Author
bmcbride

Published
29th November 2017

How can you tell if your cheese is Irish?

As consumers, many of us care about the origin of our food. Origin is sometimes used as a benchmark for quality and we are often willing to pay more for food based on its origin.

This is why it's become increasingly common in recent years for high-value foods to be fraudulently mislabelled. So how can you tell if your food comes from the location claimed on its label?

A project in Ireland funded by the Irish public health body, Safefood, examined various cheeses which were labelled as coming from  Ireland to see if this was accurate. The Teagasc and Queen's University Belfast teams working on the project researched analytical methods which could be used to determine food product origin. In food products like cheese, concentration and relative ratios of key analytes are mainly influenced by animal diet and geographic location and, as food animals reside in certain geographic locations and are mainly fed a grass-based diet, the team reported the potential for developing fingerprint models that can characterise indigenous farmhouse cheeses.

Cheese Wheelse

Cheese of unknown origin in a shop window

Analytical methods for Isotope Ratio Mass Spectrometry (IRMS) and Inductively Coupled Plasma Mass Spectrometry (ICP-MS) were established and validated and data was collected and analysed, leading to the development of indicative models for confirming the geographic provenance of artisan cheeses produced in Ireland. So by using IRMS and ICP-MS, you can discover if your cheese is Irish.

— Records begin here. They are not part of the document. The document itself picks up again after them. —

-- ==== Sys2Proof/Machine/Integer.lean ====
section
/-! DEFINITION. The integer, immediate, compare, select and move instructions, and the predicate instructions (R87 to R94). -/

namespace Sys2Proof.Machine

/-- A left shift by the whole amount, kept to `n` bits (R89). -/
def shl (n x k : Nat) : Nat := if n ≤ k then 0 else x * 2 ^ k % 2 ^ n

/-- A logical right shift (R89). -/
def shrZ (n x k : Nat) : Nat := if n ≤ k then 0 else x / 2 ^ k

/-- floor(As / 2^B), kept to `n` bits (R89). -/
def shrS (n x k : Nat) : Nat :=
  if n ≤ k then (if sgn n x < 0 then 2 ^ n - 1 else 0) else low n (sgn n x / (2 ^ k : Nat))

/-- A left rotation of 32 bits by B modulo 32 (R89). -/
def rot (x k : Nat) : Nat := (x * 2 ^ (k % 32) + x / 2 ^ (32 - k % 32)) % 2 ^ 32

/-- The number of 1 bits among the low `n` (R89). -/
def popc (x : Nat) : Nat → Nat
  | 0 => 0
  | n + 1 => ofBool (bit x n) + popc x n

/-- The number of 0 bits above the most significant 1, of `n` (R89). -/
def clz (x : Nat) : Nat → Nat
  | 0 => 0
  | n + 1 => if bit x n then 0 else 1 + clz x n

/-- One result byte of `bsel.b32` (R90). -/
def bselByte (x b i : Nat) : Nat :=
  let y := x / 2 ^ (8 * bits b (3 * i + 2) (3 * i)) % 256
  if bit b (12 + i) then (if bit y 7 then 255 else 0) else y

/-- `bsel.b32` of a pair under a control word (R90). -/
def bsel (x b : Nat) : Nat := bselByte x b 0 + 2 ^ 8 * bselByte x b 1 + 2 ^ 16 * bselByte x b 2 + 2 ^ 24 * bselByte x b 3

/-- The position and clipped length of a bit field (R90). -/
def fieldAt (b : Nat) : Nat × Nat :=
  let q := min (bits b 7 0) 32
  let n := bits b 15 8
  (q, if q + n > 32 then 32 - q else n)

/-- `bfx.b32` (R90). -/
def bfx (x b : Nat) : Nat :=
  let (q, n) := fieldAt b
  let y := x / 2 ^ q % 2 ^ n
  if bit b 16 && 0 < n && bit y (n - 1) then y + 2 ^ 32 - 2 ^ n else y

/-- `bfi.b32` of A into D (R90): bits q to q + n − 1 are A's low bits. -/
def bfi (x old b : Nat) : Nat :=
  let (q, n) := fieldAt b
  old % 2 ^ q + x % 2 ^ n * 2 ^ q + old / 2 ^ (q + n) * 2 ^ (q + n)

/-- The immediate of `addi`, single or composed (R28, R91). -/
def addImm (h : Option Nat) (i : BitVec 9) : Int :=
  match h with
  | none => sgn 9 i.toNat
  | some h => sgn 32 (h * 2 ^ 9 + i.toNat)

/-- The immediate of `movi`, single or composed (R28, R91). -/
def movImm (h : Option Nat) (i : BitVec 16) : Nat :=
  match h with
  | none => low 32 (sgn 16 i.toNat)
  | some h => h * 2 ^ 16 + i.toNat

/-- R88. -/
def execAddB32 (g : BitVec 3) (d : BitVec 7) (a : BitVec 7) (b : BitVec 7) (s : State) : Res :=
  s.each (.addB32 g d a b) fun t => t.setReg d.toNat (t.reg a.toNat + t.reg b.toNat)

/-- R88. -/
def execSubB32 (g : BitVec 3) (d : BitVec 7) (a : BitVec 7) (b : BitVec 7) (s : State) : Res :=
  s.each (.subB32 g d a b) fun t => t.setReg d.toNat (low 32 ((t.reg a.toNat : Int) - t.reg b.toNat))

/-- R88. -/
def execAddB64 (g : BitVec 3) (d : BitVec 7) (a : BitVec 7) (b : BitVec 7) (s : State) : Res :=
  s.each (.addB64 g d a b) fun t => t.setPair d.toNat (t.pair a.toNat + t.pair b.toNat)

/-- R88. -/
def execSubB64 (g : BitVec 3) (d : BitVec 7) (a : BitVec 7) (b : BitVec 7) (s : State) : Res :=
  s.each (.subB64 g d a b) fun t => t.setPair d.toNat (low 64 ((t.pair a.toNat : Int) - t.pair b.toNat))

/-- R88. -/
def execAddcB32 (g : BitVec 3) (d : BitVec 7) (a : BitVec 7) (b : BitVec 7) (s : State) : Res :=
  s.each (.addcB32 g d a b) fun t => t.setReg d.toNat ((t.reg a.toNat + t.reg b.toNat) / 2 ^ 32)

/-- R88. -/
def execSubcB32 (g : BitVec 3) (d : BitVec 7) (a : BitVec 7) (b : BitVec 7) (s : State) : Res :=
  s.each (.subcB32 g d a b) fun t => t.setReg d.toNat (ofBool (decide (t.reg a.toNat < t.reg b.toNat)))

/-- R88. -/
def execMulLoB32 (g : BitVec 3) (d : BitVec 7) (a : BitVec 7) (b : BitVec 7) (s : State) : Res :=
  s.each (.mulLoB32 g d a b) fun t => t.setReg d.toNat (t.reg a.toNat * t.reg b.toNat)

/-- R88. -/
def execMulWideZ (g : BitVec 3) (d : BitVec 7) (a : BitVec 7) (b : BitVec 7) (s : State) : Res :=
  s.each (.mulWideZ g d a b) fun t => t.setPair d.toNat (t.reg a.toNat * t.reg b.toNat)

/-- R88. -/
def execMulHiSB32 (g : BitVec 3) (d : BitVec 7) (a : BitVec 7) (b : BitVec 7) (s : State) : Res :=
  s.each (.mulHiSB32 g d a b) fun t => t.setReg d.toNat (low 32 (sgn 32 (t.reg a.toNat) * sgn 32 (t.reg b.toNat) / (2 ^ 32 : Nat)))

/-- R88. -/
def execMulHiZB32 (g : BitVec 3) (d : BitVec 7) (a : BitVec 7) (b : BitVec 7) (s : State) : Res :=
  s.each (.mulHiZB32 g d a b) fun t => t.setReg d.toNat (t.reg a.toNat * t.reg b.toNat / 2 ^ 32)

/-- R88. -/
def execMadLoB32 (g : BitVec 3) (d : BitVec 7) (a : BitVec 7) (b : BitVec 7) (s : State) : Res :=
  s.each (.madLoB32 g d a b) fun t => t.setReg d.toNat (t.reg a.toNat * t.reg b.toNat + t.reg d.toNat)

/-- R88. -/
def execMulWideS (g : BitVec 3) (d : BitVec 7) (a : BitVec 7) (b : BitVec 7) (s : State) : Res :=
  s.each (.mulWideS g d a b) fun t => t.setPair d.toNat (low 64 (sgn 32 (t.reg a.toNat) * sgn 32 (t.reg b.toNat)))

/-- R88. -/
def execMinSB32 (g : BitVec 3) (d : BitVec 7) (a : BitVec 7) (b : BitVec 7) (s : State) : Res :=
  s.each (.minSB32 g d a b) fun t => t.setReg d.toNat (if sgn 32 (t.reg a.toNat) ≤ sgn 32 (t.reg b.toNat) then t.reg a.toNat else t.reg b.toNat)

/-- R88. -/
def execMaxSB32 (g : BitVec 3) (d : BitVec 7) (a : BitVec 7) (b : BitVec 7) (s : State) : Res :=
  s.each (.maxSB32 g d a b) fun t => t.setReg d.toNat (if sgn 32 (t.reg b.toNat) ≤ sgn 32 (t.reg a.toNat) then t.reg a.toNat else t.reg b.toNat)

/-- R88. -/
def execMinZB32 (g : BitVec 3) (d : BitVec 7) (a : BitVec 7) (b : BitVec 7) (s : State) : Res :=
  s.each (.minZB32 g d a b) fun t => t.setReg d.toNat (if t.reg a.toNat ≤ t.reg b.toNat then t.reg a.toNat else t.reg b.toNat)

/-- R88. -/
def execMaxZB32 (g : BitVec 3) (d : BitVec 7) (a : BitVec 7) (b : BitVec 7) (s : State) : Res :=
  s.each (.maxZB32 g d a b) fun t => t.setReg d.toNat (if t.reg b.toNat ≤ t.reg a.toNat then t.reg a.toNat else t.reg b.toNat)

/-- R89. -/
def execShlB32 (g : BitVec 3) (d : BitVec 7) (a : BitVec 7) (b : BitVec 7) (s : State) : Res :=
  s.each (.shlB32 g d a b) fun t => t.setReg d.toNat (shl 32 (t.reg a.toNat) (t.reg b.toNat))

/-- R89. -/
def execShrZB32 (g : BitVec 3) (d : BitVec 7) (a : BitVec 7) (b : BitVec 7) (s : State) : Res :=
  s.each (.shrZB32 g d a b) fun t => t.setReg d.toNat (shrZ 32 (t.reg a.toNat) (t.reg b.toNat))

/-- R89. -/
def execShrSB32 (g : BitVec 3) (d : BitVec 7) (a : BitVec 7) (b : BitVec 7) (s : State) : Res :=
  s.each (.shrSB32 g d a b) fun t => t.setReg d.toNat (shrS 32 (t.reg a.toNat) (t.reg b.toNat))

/-- R89. -/
def execRotB32 (g : BitVec 3) (d : BitVec 7) (a : BitVec 7) (b : BitVec 7) (s : State) : Res :=
  s.each (.rotB32 g d a b) fun t => t.setReg d.toNat (rot (t.reg a.toNat) (t.reg b.toNat))

/-- R89. -/
def execShlB64 (g : BitVec 3) (d : BitVec 7) (a : BitVec 7) (b : BitVec 7) (s : State) : Res :=
  s.each (.shlB64 g d a b) fun t => t.setPair d.toNat (shl 64 (t.pair a.toNat) (t.reg b.toNat))

/-- R89. -/
def execShrZB64 (g : BitVec 3) (d : BitVec 7) (a : BitVec 7) (b : BitVec 7) (s : State) : Res :=
  s.each (.shrZB64 g d a b) fun t => t.setPair d.toNat (shrZ 64 (t.pair a.toNat) (t.reg b.toNat))

/-- R89. -/
def execShrSB64 (g : BitVec 3) (d : BitVec 7) (a : BitVec 7) (b : BitVec 7) (s : State) : Res :=
  s.each (.shrSB64 g d a b) fun t => t.setPair d.toNat (shrS 64 (t.pair a.toNat) (t.reg b.toNat))

/-- R90. -/
def execBselB32 (g : BitVec 3) (d : BitVec 7) (a : BitVec 7) (b : BitVec 7) (s : State) : Res :=
  s.each (.bselB32 g d a b) fun t => t.setReg d.toNat (bsel (t.pair a.toNat) (t.reg b.toNat))

/-- R89. -/
def execAndB32 (g : BitVec 3) (d : BitVec 7) (a : BitVec 7) (b : BitVec 7) (s : State) : Res :=
  s.each (.andB32 g d a b) fun t => t.setReg d.toNat (t.reg a.toNat &&& t.reg b.toNat)

/-- R89. -/
def execOrB32 (g : BitVec 3) (d : BitVec 7) (a : BitVec 7) (b : BitVec 7) (s : State) : Res :=
  s.each (.orB32 g d a b) fun t => t.setReg d.toNat (t.reg a.toNat ||| t.reg b.toNat)

/-- R89. -/
def execXorB32 (g : BitVec 3) (d : BitVec 7) (a : BitVec 7) (b : BitVec 7) (s : State) : Res :=
  s.each (.xorB32 g d a b) fun t => t.setReg d.toNat (t.reg a.toNat ^^^ t.reg b.toNat)

/-- R89. -/
def execAndnB32 (g : BitVec 3) (d : BitVec 7) (a : BitVec 7) (b : BitVec 7) (s : State) : Res :=
  s.each (.andnB32 g d a b) fun t => t.setReg d.toNat (t.reg a.toNat &&& (2 ^ 32 - 1 - t.reg b.toNat))

/-- R89. -/
def execPopcB32 (g : BitVec 3) (d : BitVec 7) (a : BitVec 7) (s : State) : Res :=
  s.each (.popcB32 g d a) fun t => t.setReg d.toNat (popc (t.reg a.toNat) 32)

/-- R89. -/
def execClzB32 (g : BitVec 3) (d : BitVec 7) (a : BitVec 7) (s : State) : Res :=
  s.each (.clzB32 g d a) fun t => t.setReg d.toNat (clz (t.reg a.toNat) 32)

/-- R90. -/
def execBfxB32 (g : BitVec 3) (d : BitVec 7) (a : BitVec 7) (b : BitVec 7) (s : State) : Res :=
  s.each (.bfxB32 g d a b) fun t => t.setReg d.toNat (bfx (t.reg a.toNat) (t.reg b.toNat))

/-- R90. -/
def execBfiB32 (g : BitVec 3) (d : BitVec 7) (a : BitVec 7) (b : BitVec 7) (s : State) : Res :=
  s.each (.bfiB32 g d a b) fun t => t.setReg d.toNat (bfi (t.reg a.toNat) (t.reg d.toNat) (t.reg b.toNat))

/-- R92. -/
def execCmpEqB32 (g : BitVec 3) (d : BitVec 3) (a : BitVec 7) (b : BitVec 7) (s : State) : Res :=
  s.each (.cmpEqB32 g d a b) fun t => t.setPred d.toNat (decide (t.reg a.toNat = t.reg b.toNat))

/-- R92. -/
def execCmpNeB32 (g : BitVec 3) (d : BitVec 3) (a : BitVec 7) (b : BitVec 7) (s : State) : Res :=
  s.each (.cmpNeB32 g d a b) fun t => t.setPred d.toNat (decide (t.reg a.toNat ≠ t.reg b.toNat))

/-- R92. -/
def execCmpLtSB32 (g : BitVec 3) (d : BitVec 3) (a : BitVec 7) (b : BitVec 7) (s : State) : Res :=
  s.each (.cmpLtSB32 g d a b) fun t => t.setPred d.toNat (decide (sgn 32 (t.reg a.toNat) < sgn 32 (t.reg b.toNat)))

/-- R92. -/
def execCmpLtZB32 (g : BitVec 3) (d : BitVec 3) (a : BitVec 7) (b : BitVec 7) (s : State) : Res :=
  s.each (.cmpLtZB32 g d a b) fun t => t.setPred d.toNat (decide (t.reg a.toNat < t.reg b.toNat))

/-- R92. -/
def execCmpLeSB32 (g : BitVec 3) (d : BitVec 3) (a : BitVec 7) (b : BitVec 7) (s : State) : Res :=
  s.each (.cmpLeSB32 g d a b) fun t => t.setPred d.toNat (decide (sgn 32 (t.reg a.toNat) ≤ sgn 32 (t.reg b.toNat)))

/-- R92. -/
def execCmpLeZB32 (g : BitVec 3) (d : BitVec 3) (a : BitVec 7) (b : BitVec 7) (s : State) : Res :=
  s.each (.cmpLeZB32 g d a b) fun t => t.setPred d.toNat (decide (t.reg a.toNat ≤ t.reg b.toNat))

/-- R92. -/
def execCmpEqB64 (g : BitVec 3) (d : BitVec 3) (a : BitVec 7) (b : BitVec 7) (s : State) : Res :=
  s.each (.cmpEqB64 g d a b) fun t => t.setPred d.toNat (decide (t.pair a.toNat = t.pair b.toNat))

/-- R92. -/
def execCmpLtSB64 (g : BitVec 3) (d : BitVec 3) (a : BitVec 7) (b : BitVec 7) (s : State) : Res :=
  s.each (.cmpLtSB64 g d a b) fun t => t.setPred d.toNat (decide (sgn 64 (t.pair a.toNat) < sgn 64 (t.pair b.toNat)))

/-- R92. -/
def execCmpLtZB64 (g : BitVec 3) (d : BitVec 3) (a : BitVec 7) (b : BitVec 7) (s : State) : Res :=
  s.each (.cmpLtZB64 g d a b) fun t => t.setPred d.toNat (decide (t.pair a.toNat < t.pair b.toNat))

/-- R93. -/
def execSelB32 (g : BitVec 3) (d : BitVec 7) (a : BitVec 7) (b : BitVec 7) (s : State) : Res :=
  s.each (.selB32 g d a b) fun t => t.setReg d.toNat (if t.reg d.toNat ≠ 0 then t.reg a.toNat else t.reg b.toNat)

/-- R93. -/
def execMovB32 (g : BitVec 3) (d : BitVec 7) (a : BitVec 7) (s : State) : Res :=
  s.each (.movB32 g d a) fun t => t.setReg d.toNat (t.reg a.toNat)

/-- What `addi` writes (R91). -/
def addiTo (d a : Nat) (x : Int) (t : Thread) : Thread := t.setReg d (low 32 (t.reg a + x))

/-- What `addi.b64` writes (R91). -/
def addi64To (d a : Nat) (x : Int) (t : Thread) : Thread := t.setPair d (low 64 (t.pair a + x))

/-- R91. -/
def execAddi (g : BitVec 3) (d : BitVec 7) (a : BitVec 7) (i : BitVec 9) (s : State) : Res :=
  s.each (.addi g d a i) fun t => addiTo d.toNat a.toNat (addImm none i) t

/-- R91. -/
def execAddiB64 (g : BitVec 3) (d : BitVec 7) (a : BitVec 7) (i : BitVec 9) (s : State) : Res :=
  s.each (.addiB64 g d a i) fun t => addi64To d.toNat a.toNat (addImm none i) t

/-- R91. -/
def execMovi (g : BitVec 3) (d : BitVec 7) (i : BitVec 16) (s : State) : Res :=
  s.each (.movi g d i) fun t => t.setReg d.toNat (movImm none i)

/-- R94. -/
def execPand (g : BitVec 3) (d : BitVec 3) (a : BitVec 3) (b : BitVec 3) (s : State) : Res :=
  s.each (.pand g d a b) fun t => t.setPred d.toNat (t.pred a.toNat && t.pred b.toNat)

/-- R94. -/
def execPor (g : BitVec 3) (d : BitVec 3) (a : BitVec 3) (b : BitVec 3) (s : State) : Res :=
  s.each (.por g d a b) fun t => t.setPred d.toNat (t.pred a.toNat || t.pred b.toNat)

/-- R94. -/
def execPxor (g : BitVec 3) (d : BitVec 3) (a : BitVec 3) (b : BitVec 3) (s : State) : Res :=
  s.each (.pxor g d a b) fun t => t.setPred d.toNat (t.pred a.toNat != t.pred b.toNat)

/-- R94. -/
def execPnot (g : BitVec 3) (d : BitVec 3) (a : BitVec 3) (s : State) : Res :=
  s.each (.pnot g d a) fun t => t.setPred d.toNat (!t.pred a.toNat)

/-- R94. -/
def execP2v (g : BitVec 3) (d : BitVec 7) (a : BitVec 3) (s : State) : Res :=
  s.each (.p2v g d a) fun t => t.setReg d.toNat (ofBool (t.pred a.toNat))

/-- R94. -/
def execV2p (g : BitVec 3) (d : BitVec 3) (a : BitVec 7) (s : State) : Res :=
  s.each (.v2p g d a) fun t => t.setPred d.toNat (decide (t.reg a.toNat ≠ 0))

end Sys2Proof.Machine
end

ICP-MS-based analytical techniques are used in a number of areas of analysis including food, pharmaceutical, environmental, geochemical, nuclear, and medical fields to monitor test samples for trace elements and their isotopes. Samples are ionized by application of an argon torch and electromagnetic field, followed by mass/charge ratio separation via a mass spectrometer. In order to eliminate major spectral interferences generated by ions derived from the plasma gas, a collision gas such as hydrogen or helium is used.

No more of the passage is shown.